The Department of Energy has $19 million in grant funding available for disadvantaged communities affected by decades of nuclear work, the agency said in a Tuesday press release.
Comments on the draft funding opportunity announcement for DOE’s Community Capacity Building Grant Program are due by Oct. 10, the agency said in the press release.The program will award multiple grants, lasting from one-to-three years. The grants are meant to further economic development goals, promote revitalization and “promote inclusive community engagement practices,” DOE said in the release.
The grants would be worth between $1 million and $5 million each. Independent school districts, state, county as well as federally-recognized tribal governments could be eligible, according to a brief synopsis of the program. Comments should be emailed to [email protected].
The United Kingdom’s Nuclear Decommissioning Authority has seen its remediation responsibility expand in recent times, the agency said in an annual report filed with the House of Commons on Sept. 19.
“We have been asked to use our specialist expertise and skills, to decommission newer reactors as they reach the end of their power-generating lives,” according to the report. “Arrangements have been agreed by the UK Government, Scottish Government and EDF Energy for the NDA [Nuclear Decommissioning Authority] group to decommission Britain’s seven advanced gas-cooled reactor (AGR) stations” as the units are retired over the next decade.
After defueling, the spent fuel from the units will be shipped to Sellafield for interim storage, according to the report. Overall the authority, which has 17,000 workers, is responsible for decommissioning 17 nuclear sites, tearing down from than 800 buildings and cleaning up 950 hectares, which translates to more than 2,300 acres of land.
The Department of Energy’s Oak Ridge National Laboratory in Tennessee has a new entrepreneurial start-up program it hopes will spur business growth and speed commercialization of the lab’s technology.
The Oak Ridge lab’s “Safari” program seeks to attract “serial entrepreneurs,” who have sold at least one company, and acquaint them with some of the “hundreds of innovations” developed at the DOE research facility, according to an online procurement notice posted Tuesday. The program’s aim is “successfully matching the entrepreneur to a technology for licensing.” Recent lab research highlights range from supercomputing to “restoring the nation’s ability to produce plutonium-238 for deep space missions,” according to material included with the notice.

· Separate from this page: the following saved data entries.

-- ==== Sys2Proof/Machine/State.lean ====
section
/-! DEFINITION. The state vector of 10_state.md R57 as plain data, the reasons a cycle or a load can stop, the named single-field updates, and the machine right after reset. -/

namespace Sys2Proof.Machine

/-- The two hard faults (60_exceptions.md R300, R301, R304). `cycle` answers with one of them (40_pipeline.md
R130, "Fault f"); `step` and `exec` then record it in `status` (R303), so that neither ever ends in an
outcome `fault` of its own. Both are safe: the spec itself ends the run there. -/
inductive Fault where
  /-- Code 1, raised by the Fetch stage when the pc is outside instruction memory (R300); `addr` is the pc. Safe. -/
  | instructionFetchOutOfRange (addr : Word)
  /-- Code 2, raised by the Memory stage (and by the architectural `lw` and `sw`) when the effective
  address is outside data memory (R301); `addr` is the effective address. Safe. -/
  | dataAccessOutOfRange (addr : Word)
  deriving DecidableEq, Repr

/-- Why the model gives no next state. -/
inductive Refusal where
  /-- An instruction without a meaning; raised by a refused arm of `exec` only (there is none). Safe. -/
  | notModelled (mnemonic : String)
  /-- An image of `words` words that does not fit a memory; raised at load, no run starts
  (70_reset_and_hazards.md R342). Safe. -/
  | imageTooLong (words : Nat)
  deriving DecidableEq, Repr

/-- The run-status register (10_state.md R54). -/
inductive Status where
  | running
  | halted
  /-- The fault record `Faulted(kind, addr, cycle)`: kind and address are the fault's (60_exceptions.md R303). -/
  | faulted (fault : Fault) (cycle : Nat)
  | capReached
  deriving DecidableEq, Repr

/-- A destination field: a register index, or `none` for the sentinel NONE (00_scope.md R13, 10_state.md R43). -/
abbrev Dest := Option RegIdx

/-- A word memory: the words that differ from 0, each with its index, indices strictly rising
(10_state.md R39, R40; an unlisted word is 0, R41). The cell is the spec's unit, one 32-bit word (20_memory.md R80, R81). -/
abbrev Memory := List (Nat × Word)

/-- Latch IFID (10_state.md R45). -/
structure IfId where
  instr : Word
  pcPlus1 : Word
  deriving DecidableEq, Repr

/-- Latch IDEX (10_state.md R46). -/
structure IdEx where
  instr : Word
  pcPlus1 : Word
  readRegA : Word
  readRegB : Word
  offset : Word
  opcode : Op
  dest : Dest
  deriving DecidableEq, Repr

/-- Latch EXMEM (10_state.md R47); `eq` is the block's one flag (R53). -/
structure ExMem where
  instr : Word
  branchTarget : Word
  eq : Bool
  aluResult : Word
  readRegB : Word
  opcode : Op
  dest : Dest
  deriving DecidableEq, Repr

/-- Latch MEMWB (10_state.md R48). -/
structure MemWb where
  instr : Word
  writeData : Word
  opcode : Op
  dest : Dest
  deriving DecidableEq, Repr

/-- Latch WBRET, which has no opcode field (10_state.md R49, 90_conflicts.md C5). -/
structure WbRet where
  instr : Word
  writeData : Word
  dest : Dest
  deriving DecidableEq, Repr

/-- IFID_BUBBLE (10_state.md R50). -/
def IfId.bubble : IfId := { instr := noopWord, pcPlus1 := 0#32 }

/-- IDEX_BUBBLE (10_state.md R50). -/
def IdEx.bubble : IdEx :=
  { instr := noopWord, pcPlus1 := 0#32, readRegA := 0#32, readRegB := 0#32, offset := 0#32,
    opcode := .noop, dest := none }

/-- EXMEM_BUBBLE (10_state.md R50). -/
def ExMem.bubble : ExMem :=
  { instr := noopWord, branchTarget := 0#32, eq := false, aluResult := 0#32, readRegB := 0#32,
    opcode := .noop, dest := none }

/-- MEMWB_BUBBLE (10_state.md R50). -/
def MemWb.bubble : MemWb := { instr := noopWord, writeData := 0#32, opcode := .noop, dest := none }

/-- WBRET_BUBBLE (10_state.md R50). -/
def WbRet.bubble : WbRet := { instr := noopWord, writeData := 0#32, dest := none }

/-- The full state vector (10_state.md R57). -/
@[ext]
structure State where
  /-- The program counter, a word index (R35). -/
  pc : Word
  /-- The cycle counter, unbounded (R42). -/
  cycles : Nat
  /-- The register file r0 to r7 (R30). -/
  reg : Vector Word 8
  /-- Instruction memory (R39). -/
  imem : Memory
  /-- Data memory (R40). -/
  dmem : Memory
  /-- Fetch/Decode latch (R45). -/
  ifid : IfId
  /-- Decode/Execute latch (R46). -/
  idex : IdEx
  /-- Execute/Memory latch (R47). -/
  exmem : ExMem
  /-- Memory/Writeback latch (R48). -/
  memwb : MemWb
  /-- Writeback/Retire latch (R49). -/
  wbret : WbRet
  /-- The run status (R54). -/
  status : Status
  deriving DecidableEq, Repr

/-- The state after reset with the empty image: every field at the value of 10_state.md R67 and
70_reset_and_hazards.md R340, both memories all zeros (R41 with L = 0). -/
def State.reset : State :=
  { pc := 0#32
    cycles := 0
    reg := #v[0#32, 0#32, 0#32, 0#32, 0#32, 0#32, 0#32, 0#32]
    imem := []
    dmem := []
    ifid := IfId.bubble
    idex := IdEx.bubble
    exmem := ExMem.bubble
    memwb := MemWb.bubble
    wbret := WbRet.bubble
    status := .running }

def State.setPc (s : State) (v : Word) : State := { s with pc := v }
def State.setCycles (s : State) (v : Nat) : State := { s with cycles := v }
def State.setReg (s : State) (v : Vector Word 8) : State := { s with reg := v }
def State.setImem (s : State) (v : Memory) : State := { s with imem := v }
def State.setDmem (s : State) (v : Memory) : State := { s with dmem := v }
def State.setIfid (s : State) (v : IfId) : State := { s with ifid := v }
def State.setIdex (s : State) (v : IdEx) : State := { s with idex := v }
def State.setExmem (s : State) (v : ExMem) : State := { s with exmem := v }
def State.setMemwb (s : State) (v : MemWb) : State := { s with memwb := v }
def State.setWbret (s : State) (v : WbRet) : State := { s with wbret := v }
def State.setStatus (s : State) (v : Status) : State := { s with status := v }

/-- The rising clock edge a host can give the block: with `rst` high and an image on the image ports, or
with `rst` low (10_state.md R60 to R62). -/
inductive Edge where
  | rst (img : List Word)
  | clk
  deriving DecidableEq, Repr

/-- The output ports (10_state.md R60): the state vector (R64), the status with its code (60_exceptions.md
R305), and the cycle counter (60_exceptions.md R311). -/
structure Outputs where
  stateOut : State
  status : Status
  statusCode : Nat
  cycles : Nat
  deriving DecidableEq, Repr

/-- The 4-bit hardware form of a destination field: one valid bit and a 3-bit index (10_state.md R43). -/
structure DestWires where
  valid : BitVec 1
  index : RegIdx
  deriving DecidableEq, Repr

/-- The opcode and destination fields of the latches in their hardware form (10_state.md R43): IFID has
neither, and WBRET has no opcode (R45 to R49). -/
structure ControlWires where
  idexOpcode : BitVec 4
  exmemOpcode : BitVec 4
  memwbOpcode : BitVec 4
  idexDest : DestWires
  exmemDest : DestWires
  memwbDest : DestWires
  wbretDest : DestWires
  deriving DecidableEq, Repr

/-- The final counters, presented when the run has ended (10_state.md R65). -/
structure FinalReport where
  cycles : Nat
  reg : Vector Word 8
  dmem : Memory
  deriving DecidableEq, Repr

end Sys2Proof.Machine
end

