-- ==== Sys2Proof/Tests/Slice0.lean ====
section
/-! SUPPORT. Small tests: words of the spec against the decoder and encoder, one step or one operation of 95_test_vectors.md each, the ill-formed terms the checks refuse, and one witness for the hypotheses of each statement. -/

namespace Sys2Proof.Tests

open Sys2Proof.Machine

/-! Well-formedness: one ill-formed term for each check (30_encoding.md R106, R110) -/

theorem test_wf_refuses_inert_with_zero_ext : (Instr.inert 0#7 5#25).wf = false := by decide
theorem test_wf_refuses_lw_offset_above : (AsmLine.lw 0#3 1#3 32768).wf = false := by decide
theorem test_wf_refuses_sw_offset_below : (AsmLine.sw 0#3 1#3 (-32769)).wf = false := by decide
theorem test_wf_refuses_beq_offset_above : (AsmLine.beq 0#3 1#3 40000).wf = false := by decide
theorem test_wf_refuses_fill_outside_32_bits : (AsmLine.fill 2147483648).wf = false := by decide
theorem test_wf_accepts_offset_bounds :
    (AsmLine.lw 0#3 1#3 32767).wf && (AsmLine.beq 0#3 1#3 (-32768)).wf = true := by decide
theorem test_config_wf_refuses_empty_memory : (Config.wf { Config.default with imemWords := 0 }) = false := by decide
theorem test_config_default_wf : Config.default.wf = true := by decide

/-! Decoder and encoder (95_test_vectors.md V10 to V22), words written out by field: X op A B C -/

theorem test_decode_add : decode 0b0000000_000_010_011_0000000000000_001#32 = .add 2#3 3#3 1#3 0#13 := by decide
theorem test_decode_add_ignored_bits : decode 0x00007FFF#32 = .add 0#3 0#3 7#3 0xFFF#13 := by decide
theorem test_decode_nor : decode 0x004A0003#32 = .nor 1#3 2#3 3#3 0#13 := by decide
theorem test_decode_lw : decode 0x00810006#32 = .lw 0#3 1#3 6#16 := by decide
theorem test_decode_sw : decode 0x00C3000A#32 = .sw 0#3 3#3 10#16 := by decide
theorem test_decode_beq : decode 0x0100FFFC#32 = .beq 0#3 0#3 0xFFFC#16 := by decide
theorem test_decode_jalr : decode 0x014A0000#32 = .jalr 1#3 2#3 0#16 := by decide
theorem test_decode_halt : decode 0x01800000#32 = .halt 0#22 := by decide
theorem test_decode_noop : decode 0x01FFFFFF#32 = .noop 0x3FFFFF#22 := by decide
theorem test_decode_inert_bit_25 : decode 0x02000000#32 = .inert 1#7 0#25 := by decide
theorem test_decode_inert_all_ones : decode 0xFFFFFFFF#32 = .inert 0x7F#7 0x1FFFFFF#25 := by decide
theorem test_fields_negative_offset :
    decodeFields 0x0100FFFC#32 = { op := .beq, a := 0#3, b := 0#3, c := 0xFFFC#16, off := 0xFFFFFFFC#32 } := by decide
theorem test_fields_most_negative_offset : (decodeFields 0x00008000#32).off = 0xFFFF8000#32 := by decide
theorem test_dest_of_vectors :
    destOf (decodeFields 0x000003E7#32) = some 7#3 ∧ destOf (decodeFields 0x00810006#32) = some 1#3 ∧
      destOf (decodeFields 0x00C3000A#32) = none ∧ destOf (decodeFields 0xFFFFFFFF#32) = none := by decide
theorem test_opcode_codes :
    (opcodeOf 0x01C00000#32).code = 7#4 ∧ (opcodeOf 0x01000000#32).code = 4#4 ∧
      (opcodeOf 0x02000000#32).code = 8#4 := by decide
theorem test_bubble_dest_is_not_valid :
    (controlWires State.reset).idexDest.valid = 0#1 ∧ destWires (some 5#3) = { valid := 1#1, index := 5#3 } := by
  decide
theorem test_decodeTableWord_sw : decodeTableWord 32 0x00C30007 = some (.sw 0#3 3#3 7#16) := by decide
theorem test_assembler_words :
    (AsmLine.add 2#3 3#3 1#3).word = 0x00130001#32 ∧ (AsmLine.nor 1#3 2#3 3#3).word = 0x004A0003#32 ∧
      (AsmLine.lw 0#3 1#3 6).word = 0x00810006#32 ∧ (AsmLine.sw 0#3 3#3 7).word = 0x00C30007#32 ∧
      (AsmLine.beq 0#3 0#3 (-4)).word = 0x0100FFFC#32 ∧ (AsmLine.jalr 1#3 2#3).word = 0x014A0000#32 ∧
      AsmLine.halt.word = 0x01800000#32 ∧ AsmLine.noop.word = noopWord ∧ (AsmLine.fill (-1)).word = 0xFFFFFFFF#32 := by
  decide
theorem test_branch_label : labelForBranch 5 2 = -4 := by decide

/-! Small states -/

/-- The reset state with registers r1 to r3 given. -/
def regs (r1 r2 r3 : Word) : State :=
  { State.reset with reg := #v[0#32, r1, r2, r3, 0#32, 0#32, 0#32, 0#32] }

/-- `s` with the decoded word `w` in IDEX. -/
def inIdex (w : Word) (s : State) : State :=
  s.setIdex
    { IdEx.bubble with
      instr := w
      offset := (decodeFields w).off
      opcode := opcodeOf w
      dest := destOf (decodeFields w) }

/-- `s` with the executed word `w` in EXMEM, its ALU result, flag and target given. -/
def inExmem (w alu b target : Word) (eq : Bool) (s : State) : State :=
  s.setExmem
    { instr := w
      branchTarget := target
      eq := eq
      aluResult := alu
      readRegB := b
      opcode := opcodeOf w
      dest := destOf (decodeFields w) }

/-- `s` with the word `w` in MEMWB and its value. -/
def inMemwb (w v : Word) (s : State) : State :=
  s.setMemwb { instr := w, writeData := v, opcode := opcodeOf w, dest := destOf (decodeFields w) }

/-- `s` with the word `w` in WBRET and its value. -/
def inWbret (w v : Word) (s : State) : State :=
  s.setWbret { instr := w, writeData := v, dest := destOf (decodeFields w) }

/-- `s` with the word `w` in IFID. -/
def inIfid (w : Word) (s : State) : State := s.setIfid { instr := w, pcPlus1 := s.pc }

/-- `lw r0 r1 0` in IDEX and `w` in IFID (95_test_vectors.md V60 to V71). -/
def behindLoad (w : Word) : State := inIfid w (inIdex 0x00810000#32 State.reset)
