-- ==== Sys2Proof/Syntax.lean ====
section
/-!
DEFINITION. The command set of LWM-CORE, version 1: one constructor per row of the opcode map
(30_encoding.md R64), with the Q fields the command uses (R63) as arguments. A Q field is the number
of fractional bits, an unsigned integer (R62, 00_scope.md R8). A field a command does not use is no
part of it, because the command ignores it (R66).
-/
namespace Sys2Proof

inductive Instr where
  /-- integer to fixed-point, 40_fixed_point.md R83 -/
  | tofix (qa : Nat)
  /-- fixed-point to integer, R84 -/
  | fromfix (qa : Nat)
  /-- change of Q format, R85 -/
  | qconv (qa qr : Nat)
  /-- same-format add, R86 -/
  | qadd
  /-- same-format subtract, R87 -/
  | qsub
  /-- same-format multiply, R88 -/
  | qmul (qa : Nat)
  /-- same-format divide, R89 -/
  | qdiv (qa : Nat)
  /-- add an integer, R90 -/
  | qaddi (qa : Nat)
  /-- subtract an integer, R91 -/
  | qsubi (qa : Nat)
  /-- multiply by an integer, R92 -/
  | qmuli
  /-- divide by an integer, R93 -/
  | qdivi
  /-- cross-format add, R94 -/
  | gadd (qa qb qr : Nat)
  /-- cross-format subtract, R95 -/
  | gsub (qa qb qr : Nat)
  /-- cross-format multiply, R96 -/
  | gmul (qa qb qr : Nat)
  /-- cross-format divide, R97 -/
  | gdiv (qa qb qr : Nat)
  /-- integer square root, 42_sqrt.md R142 -/
  | isqrt
  /-- fixed-point square root, R143 -/
  | fsqrt (qa : Nat)
  /-- sine and cosine, 41_trig.md R125 -/
  | trig
  /-- Clarke transform, 43_transforms.md R152 -/
  | clarke
  /-- Park transform, R153 -/
  | park
  /-- inverse Park transform, R154 -/
  | revpark
deriving DecidableEq, Repr

end Sys2Proof
end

Safari is an addition to the DOE Office of Technology Transitions Practices to Accelerate the Commercialization of Technologies program. To learn more, contact Zeba Chowdhury ([email protected]) or Jennifer Caldwell ([email protected]) by 12 p.m. Eastern Time on Jan. 30, 2024.
William “Bill” Dewitt, a five-year member of the Department of Energy’s Nevada Site Specific Advisory Board, died Sept. 5, board chair Anthony Graham announced at the outset of Wednesday’s meeting.
Graham described Dewitt as a rancher who worked in the aerospace industry and was always active in organizations including the Rotary Club and the Nevada Farm Bureau.